Faith in the Bee

When a swarm leaves the security of their hive in which they have invested so much energy, they leave with only a few days of food into the unknown. They do not know that they will find a better home, they trust the scout bees will find a home, they have faith in the wisdom of the swarm. This is not a timid faith, a swarm has powerful energy and total belief.

When they find a new home, they excitedly fly around the entrance, shedding the memory of the previous hive; locking in the new location. Their history is who they are, but they do not hold on to the past.

Faith is not knowing the swarm will find a home, not knowing a new queen will replace an old queen, not knowing if the hive will recover from setbacks, and not knowing if the queen will successfully mate. Faith is about complete trust and belief. However, many beekeepers work to a different master - fear. The queens are replaced every year or two, hives are artificially split and not allowed to swarm, queens are inseminated, anti-antibiotics, acid washes and pesticides are routinely applied to the hive, and even the hives can even be insured against loss. Most beekeepers will say they love their bees, but by beekeeping with fear, it is all too easy to go against the nature of the bee and the weaken the Bee with 'safe' but inferior choices.

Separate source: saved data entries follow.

-- ==== Sys2Proof/Machine/StraitBase.lean ====
section
/-! DEFINITION. Straits: the configuration record, neighbours, queues of frames, the segment table, engine notices and halts
(R309 to R320, R326, R329, R447). -/

namespace Sys2Proof.Machine
open Sys2Proof

/-! ### The record (R318) -/

/-- A neighbour entry that is not none: node, port, VIA. -/
structure Neigh where
  node : Nat
  port : Nat
  via : Bool
  deriving DecidableEq, Repr

def neighOf (e : Nat) : Option Neigh :=
  if e % 65536 = 0xFFFF then none else some ⟨e % 65536, bitsOf e 18 16, e.testBit 19⟩

structure TreeRec where
  self : Nat
  tepoch : Nat
  mode : Nat
  update : Bool
  head : Nat
  parent : Option Neigh
  left : Option Neigh
  right : Option Neigh
  buddy : Option Neigh
  llo : Nat
  lhi : Nat
  rlo : Nat
  rhi : Nat
  segtab : Nat
  nseg : Nat
  step0 : Nat
  deriving DecidableEq, Repr

/-- Word i of a record. -/
def word (ws : List W64) (i : Nat) : Nat := (ws.getD i 0).toNat

def treeRec (ws : List W64) : TreeRec :=
  let w := word ws
  { self := bitsOf (w 0) 15 0, tepoch := bitsOf (w 0) 31 16, mode := bitsOf (w 0) 33 32, update := (w 0).testBit 34,
    head := bitsOf (w 0) 42 40, parent := neighOf (bitsOf (w 1) 31 0), left := neighOf (bitsOf (w 1) 63 32),
    right := neighOf (bitsOf (w 2) 31 0), buddy := neighOf (bitsOf (w 2) 63 32), llo := bitsOf (w 3) 11 0,
    lhi := bitsOf (w 3) 27 16, rlo := bitsOf (w 3) 43 32, rhi := bitsOf (w 3) 59 48, segtab := bitsOf (w 4) 45 0,
    nseg := bitsOf (w 5) 19 0, step0 := bitsOf (w 6) 31 0 }

/-- A valid node ID (R315). -/
def validNode (n : Nat) : Bool :=
  n != 0xFFFF && (if n.testBit 15 then bitsOf n 14 8 == 0 else bitsOf n 14 12 == 0)

/-- Neighbours in the order PARENT, LEFT, RIGHT, BUDDY. -/
def TreeRec.neighbours (r : TreeRec) : List Neigh := [r.parent, r.left, r.right, r.buddy].filterMap id

/-- The malformed records of R319. -/
def treeMalformed (ws : List W64) : Bool :=
  let w := word ws
  let r := treeRec ws
  let e := [bitsOf (w 1) 31 0, bitsOf (w 1) 63 32, bitsOf (w 2) 31 0, bitsOf (w 2) 63 32]
  let ports : List Nat := (r.neighbours.filter fun n => !n.via).map (·.port)
  bitsOf (w 0) 39 35 != 0 || bitsOf (w 0) 63 43 != 0
    || e.any (fun x => x % 65536 != 0xFFFF && bitsOf x 31 20 != 0)
    || bitsOf (w 3) 15 12 != 0 || bitsOf (w 3) 31 28 != 0 || bitsOf (w 3) 47 44 != 0 || bitsOf (w 3) 63 60 != 0
    || bitsOf (w 4) 63 46 != 0 || bitsOf (w 5) 63 20 != 0 || bitsOf (w 6) 63 32 != 0
    || r.mode == 3 || !validNode r.self || decide (3 < r.head) || r.segtab % 64 != 0
    || (r.update && (r.mode != 1 || r.parent.isSome || r.right.isSome))
    || (r.mode == 1 && !r.update && r.parent.isNone)
    || (r.right.isSome && r.left.isNone)
    || !decide ports.Nodup
    || (r.mode == 2 && (decide (r.lhi < r.llo) || decide (r.rhi < r.rlo)))

def State.eng (s : State) (d : Nat) : Engine := (s.die d).eng

/-- CFGMIS: the four dies hold different records (R319). -/
def State.cfgMis (s : State) : Bool := [1, 2, 3].any fun d => (s.eng d).cfg != (s.eng 0).cfg

/-- The record in force: the four dies hold one record, and no engine is IDLE (R319). -/
def State.inForce (s : State) : Option TreeRec :=
  if s.cfgMis || (s.eng 0).cfg.isEmpty || [0, 1, 2, 3].any (fun d => (s.eng d).state == 0) then none
  else some (treeRec (s.eng 0).cfg)

/-- Change all four engines. -/
def State.updEngs (s : State) (g : Engine → Engine) : State := [0, 1, 2, 3].foldl (fun s d => s.updEng d g) s

/-- READY of STESTAT as a die shows it: bit k where die k has written STEREADY for the die's epoch and step (R336). -/
def State.readyBits (s : State) (d : Nat) : Nat :=
  (List.range 4).foldl (fun n k => n + (if (s.eng k).rdy = some ((s.eng d).tepoch, (s.eng d).step) then 2 ^ k else 0)) 0

/-! ### STEFLAGS (R336) -/

def steflagsNo : Nat := 0x582
def stalefrmNo : Nat := 0x583
/-- Set bits of a die's STEFLAGS. -/
def State.steFlag (s : State) (d : Nat) (bits : W64) : State :=
  s.updDie d fun x => x.setSr steflagsNo (x.sr steflagsNo ||| bits)
/-- OR arithmetic flags into a die's STEFLAGS. -/
def State.steFlags (s : State) (d : Nat) (f : Flags) : State := s.steFlag d (zext64 f)

/-- An FCLK cycle in which the engine of a die added (R388). -/
def State.meterAdd (s : State) (d : Nat) : State :=
  s.updDie d fun x => { x with meters := { x.meters with strait := x.meters.strait + 1 } }

/-! ### Frames and queues (R309, R312, R313) -/

/-- Class queue of a frame that a board sends: 0 NOTICE, 1 TREE, 2 RELAY, 3 SNAP, 4 PUT. -/
def frameClass (type : Nat) : Nat := if type = 7 then 0 else if type ≤ 4 then 1 else if type ≤ 6 then 3 else 4

def Port.queue (p : Port) (cls : Nat) : List Frame :=
  if cls = 0 then p.qNotice else if cls = 1 then p.qTree else if cls = 2 then p.qRelay else if cls = 3 then p.qSnap else p.qPut
def Port.setQueue (p : Port) (cls : Nat) (q : List Frame) : Port :=
  if cls = 0 then { p with qNotice := q } else if cls = 1 then { p with qTree := q } else if cls = 2 then { p with qRelay := q }
  else if cls = 3 then { p with qSnap := q } else { p with qPut := q }

def State.pushFrame (s : State) (port cls : Nat) (f : Frame) : State :=
  s.updPort port fun p => p.setQueue cls (p.queue cls ++ [f])

/-- Payload credits that a frame costs; its header costs one (R312). -/
def payCost (f : Frame) : Nat := (f.len.toNat + 2047) / 2048

/-- The engine has consumed or dropped a received frame: its credits go back (R312). -/
def State.freeFrame (s : State) (port : Nat) (f : Frame) : State :=
  s.updPort port fun p => { p with freedPay := p.freedPay + payCost f, freedHdr := p.freedHdr + 1 }

/-- Count a frame in BADFRM and write a 0x0404 entry (R310, R331, R409, R446). -/
def State.badFrame (s : State) (port : Nat) : State :=
  (s.updPort port fun p => { p with badfrm := satAdd p.badfrm 1 0xFFFFFFFF }).detect (port / 2)
    { code := 0x0404, sev := 0, loc := port }

/-- The port that the relay table of a die gives for a node (R331, R379). -/
def State.relayPort (s : State) (die node : Nat) : Option Nat :=
  ((s.eng die).relay.find? fun e => e.toNat % 65536 == node && node != 0xFFFF).map fun e => bitsOf e.toNat 18 16

/-- The port by which a neighbour is reached. -/
def State.portOf (s : State) (r : TreeRec) (n : Neigh) : Option Nat := if n.via then s.relayPort (r.head % 4) n.node else some n.port

/-- Queue a frame toward a neighbour, DST set to it. Without a relay entry the frame is dropped and counted (R331). -/
def State.sendTo (s : State) (r : TreeRec) (n : Neigh) (f : Frame) : State :=
  let f := { f with dst := BitVec.ofNat 16 n.node }
  match s.portOf r n with
  | some p => s.pushFrame p (frameClass f.type.toNat) f
  | none => s.badFrame (2 * (r.head % 4))

/-- Queue a frame to any node: a neighbour, or through the relay table (R331). -/
def State.sendNode (s : State) (r : TreeRec) (node : Nat) (f : Frame) : State :=
  match r.neighbours.find? fun n => n.node == node with
  | some n => s.sendTo r n f
  | none => s.sendTo r ⟨node, 0, true⟩ f

/-- A frame that this board originates. -/
def State.mkFrame (s : State) (r : TreeRec) (type : Nat) (last absent : Bool) (step seg fidx fmt ngrp : Nat) (payload : List Byte) :
    Frame :=
  { type := BitVec.ofNat 8 type, last := last, absent := absent, epoch := BitVec.ofNat 16 (s.eng (r.head % 4)).tepoch,
    step := BitVec.ofNat 32 step, src := BitVec.ofNat 16 r.self, dst := 0, seg := BitVec.ofNat 32 seg,
    fidx := BitVec.ofNat 16 fidx, len := BitVec.ofNat 16 payload.length, fmt := BitVec.ofNat 8 fmt,
    ngrp := BitVec.ofNat 8 ngrp, hops := 8, lseq := 0, payload := payload }

/-- Pieces of a byte string of at most n bytes each. -/
def piecesOf (n : Nat) (bs : List Byte) : List (List Byte) :=
  (List.range ((bs.length + n - 1) / n)).map fun i => (bs.drop (n * i)).take n

/-! ### Notices and halts (R328, R329, R447) -/

/-- Raise NOTICE at S on the cores of a die (R328, R357). -/
def State.noticeDie (s : State) (die detail : Nat) : State :=
  (List.range 128).foldl (fun s l =>
    let k := s.keyOfLcore (die * 128 + l)
    if (s.atoll (k / 16)).powered then s.notice k detail else s) s

/-- Notices take their places in the queue of 64, oldest first, and those that may leave are launched (R329). -/
def State.queueOwed (s : State) (die : Nat) : State :=
  (s.updEng die fun e =>
    let room := 64 - e.notices.length
    { e with notices := e.notices ++ e.owed.take room, owed := e.owed.drop room }).launchEngine die 64

/-- A notice of a die's engine: two payload words, the epoch of the destination word, SRC 0 (R329, R342). -/
def State.engNotice (s : State) (die : Nat) (dest : Nat) (step kind seg : Nat) : State :=
  let g : Msg := { tag := BitVec.ofNat 16 (bitsOf dest 63 48), epoch := BitVec.ofNat 16 (bitsOf dest 47 32), src := 0,
                   mbx := bitsOf dest 12 9, dst := bitsOf dest 8 0,
                   payload := [w64 (step % 2 ^ 32), w64 (kind * 2 ^ 56 + seg % 2 ^ 32)], engine := some die }
  (s.updEng die fun e => { e with owed := e.owed ++ [{ msg := g }] }).queueOwed die

/-- The notice queue holds 64 notices (R329). -/
def State.noticesFull (s : State) (die : Nat) : Bool := decide (64 ≤ (s.eng die).notices.length)

/-- All four engines enter HALT, a bit of STEFLAGS is set on all four dies, and the head die's cores get a NOTICE. -/
def State.haltTree (s : State) (r : TreeRec) (flag detail : Nat) : State :=
  let s := s.updEngs fun e => { e with state := 4 }
  let s := [0, 1, 2, 3].foldl (fun s d => s.steFlag d (w64 (2 ^ flag))) s
  s.noticeDie (r.head % 4) detail

/-- A malformed entry or a read error found by a die (R447). -/
def State.engErr (s : State) (r : TreeRec) (die : Nat) (injected : Bool) : State :=
  (s.detect die { code := 0x0408, sev := 4, loc := die, injected := injected }).haltTree r 11 0x0408

/-! ### The segment table (R320, R447) -/

abbrev Seg := List W64
def Seg.elems (e : Seg) : Nat := bitsOf (word e 0) 23 0
def Seg.groups (e : Seg) : Nat := Seg.elems e / 32
def Seg.mask (e : Seg) (d : Nat) : Bool := (word e 0).testBit (24 + d)
def Seg.pfmt (e : Seg) : Nat := bitsOf (word e 0) 36 32
def Seg.owner (e : Seg) : Nat := bitsOf (word e 0) 63 48
def Seg.gaddr (e : Seg) (d : Nat) : Nat := bitsOf (word e (1 + d)) 45 0
def Seg.paddr (e : Seg) : Nat := bitsOf (word e 5) 45 0
def Seg.notify (e : Seg) : Nat := word e 6
def Seg.raddr (e : Seg) : Nat := bitsOf (word e 7) 45 0
/-- Bytes of the segment's parameters. -/
def Seg.pbytes (e : Seg) : Nat := Seg.elems e * elemBits (Seg.pfmt e) / 8
/-- The board owns the segment (R320). -/
def TreeRec.owns (r : TreeRec) (e : Seg) : Bool := r.update || (r.mode == 2 && Seg.owner e == r.self)

/-- A malformed entry (R447). On the update rank no GADDR is used. -/
def Seg.bad (e : Seg) (update : Bool) : Bool :=
  Seg.elems e % 32 != 0 || decide (4 < Seg.pfmt e) || bitsOf (word e 0) 31 28 != 0 || bitsOf (word e 0) 47 37 != 0
    || [1, 2, 3, 4, 5, 7].any (fun i => bitsOf (word e i) 63 46 != 0)
    || (!update && [1, 2, 3, 4].any (fun i => word e i % 64 != 0))

/-- Words of a byte string, little-endian. -/
def wordsOf (bs : List Byte) : List W64 := (List.range (bs.length / 8)).map fun i => w64 (ofLe ((bs.drop (8 * i)).take 8))

/-- Read physical memory as an engine does; a read error halts the tree (R447). -/
def State.engRead (s : State) (r : TreeRec) (die pa n : Nat) : Option (List Byte) × State :=
  let (bs, e, s) := s.agentRead die false (enginePlace die) pa n 1 2
  match e with
  | .none => (some bs, s)
  | .hole => (none, s.engErr r die false)
  | .poison c => (none, s.engErr r die (decide (65536 ≤ c)))

def State.engWrite (s : State) (r : TreeRec) (pa : Nat) (bs : List Byte) : State :=
  s.physWrite (enginePlace (r.head % 4)) pa bs 1 2

/-- The entry of a segment, read once for a step by each engine that uses it, and checked. -/
def State.seg? (s : State) (r : TreeRec) (die i : Nat) : Option Seg × State :=
  let e := (s.eng die).tab.get [] i
  if e ≠ [] then (some e, s)
  else
    match s.engRead r die (r.segtab + 64 * i) 64 with
    | (none, s) => (none, s)
    | (some bs, s) =>
      let e := wordsOf bs
      if Seg.bad e r.update then (none, s.engErr r die false)
      else (some e, s.updEng die fun x => { x with tab := x.tab.set [] i e })

/-- The whole table, by index. -/
def State.segTable (s : State) (r : TreeRec) : Option (List (Nat × Seg)) × State :=
  (List.range r.nseg).foldl (fun (acc : Option (List (Nat × Seg)) × State) i =>
    match acc with
    | (none, s) => (none, s)
    | (some l, s) => match s.seg? r (r.head % 4) i with
      | (none, s) => (none, s)
      | (some e, s) => (some (l ++ [(i, e)]), s)) (some [], s)

/-- The owned segments, in table order; a segment of no elements is skipped (R320). -/
def TreeRec.ownedOf (r : TreeRec) (t : List (Nat × Seg)) : List (Nat × Seg) :=
  t.filter fun x => Seg.elems x.2 != 0 && r.owns x.2
def activeOf (t : List (Nat × Seg)) : List (Nat × Seg) := t.filter fun x => Seg.elems x.2 != 0

/-- Send the parameters of an owned segment, read from PADDR: PARAM frames to LEFT on the update rank, GATHER frames to
PARENT in shard mode, PARAM frames to both children from the top (R326, R330), for a step. Answers false on a read error. -/
def State.sendParams (s : State) (r : TreeRec) (step i : Nat) (e : Seg) : Bool × State :=
  match s.engRead r (r.head % 4) (Seg.paddr e) (Seg.pbytes e) with
  | (none, s) => (false, s)
  | (some bs, s) =>
    let type := if r.mode = 2 ∧ r.parent.isSome then 4 else 2
    let dests := if r.update then r.left.toList
      else match r.parent with
        | some p => [p]
        | none => r.left.toList ++ r.right.toList
    let ps := piecesOf 4096 bs
    (true, ps.zipIdx.foldl (fun s x =>
      let f := s.mkFrame r type (x.2 + 1 == ps.length) false step i x.2 (Seg.pfmt e) 0 x.1
      dests.foldl (fun s n => s.sendTo r n f) s) s)

end Sys2Proof.Machine
end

Faith is an old word we don't hear so much, but in bees we can see faith in all they do. Faith is the spirit that strengthens the Bee. This has been a really difficult year for bees, but the bees are not looking back with fear ... and neither should we.

2 comments :

Solarbeez said...

Well said...In my bee club, we were encouraged to kill the queen in a swarm and replace her with a new queen. Arrrrgh!! We (novices) countered with, "but that was a survivor queen. We should keep her genetics." The more experienced beekeepers prevailed with the 'replacing the queen' scenario, which is one of the many reasons why we don't attend the bee meetings anymore.
I don't buy package bees and I don't treat, but this has been a bad year for me too. I'm down to one hive and that's in a tree. It's a hive I cobbled together from a bait hive. I put a 'quilt box' on top, dropped a swarm in (April 19, 2013), and propped it up on a tree limb. It's ridden out almost three winters. I'm encouraged from this to build another box hive up in a tree, bait it, and wait for a swarm to move in. I'm not into honey, so I'm happy just with bees and their pollination services.
Thanks again for the encouragement to be treatment-free. Sometimes it's tough going up against the 'heavies' in the conventional bee associations.

Jonathan said...

Solarbeez - thanks for your comment. I believe slowly, old ways are changing, and in the last 15 years there has been a lot of scientific research that strongly challenges old and frankly cruel manipulations:

http://www.naturalbeekeepingtrust.org/#!the-science/pnomr

It's important that beekeepers embrace science, but also engage their heart muscle.